STORED DATA =>
/-- What the JTAG port shifts in before an access: its instruction, and the cells for the boundary register (R473). -/
structure JtagScan where
  ir : Fin 256
  cells : List Bool
deriving DecidableEq, Repr

/-- A new level at a wake pin, and the LFXO cycles for which it has held (R351). -/
structure PinLevel where
  level : Bool
  held : Nat
deriving DecidableEq, Repr

/-- What the board shows at power-up: the banks of I/O balls that find 3.3 V (R464), one bit each, and the protocols that the flash on
XSPI_CS0_N describes (R440), one bit each. -/
structure BoardLevels where
  vio : Fin 64
  modes : Fin 16
deriving DecidableEq, Repr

EXERCISE BRIEF => Your answer must be the full set of entries, copied exactly.

REPLY =>
/-- What the JTAG port shifts in before an access: its instruction, and the cells for the boundary register (R473). -/
structure JtagScan where
  ir : Fin 256
  cells : List Bool
deriving DecidableEq, Repr

/-- A new level at a wake pin, and the LFXO cycles for which it has held (R351). -/
structure PinLevel where
  level : Bool
  held : Nat
deriving DecidableEq, Repr

/-- What the board shows at power-up: the banks of I/O balls that find 3.3 V (R464), one bit each, and the protocols that the flash on
XSPI_CS0_N describes (R440), one bit each. -/
structure BoardLevels where
  vio : Fin 64
  modes : Fin 16
deriving DecidableEq, Repr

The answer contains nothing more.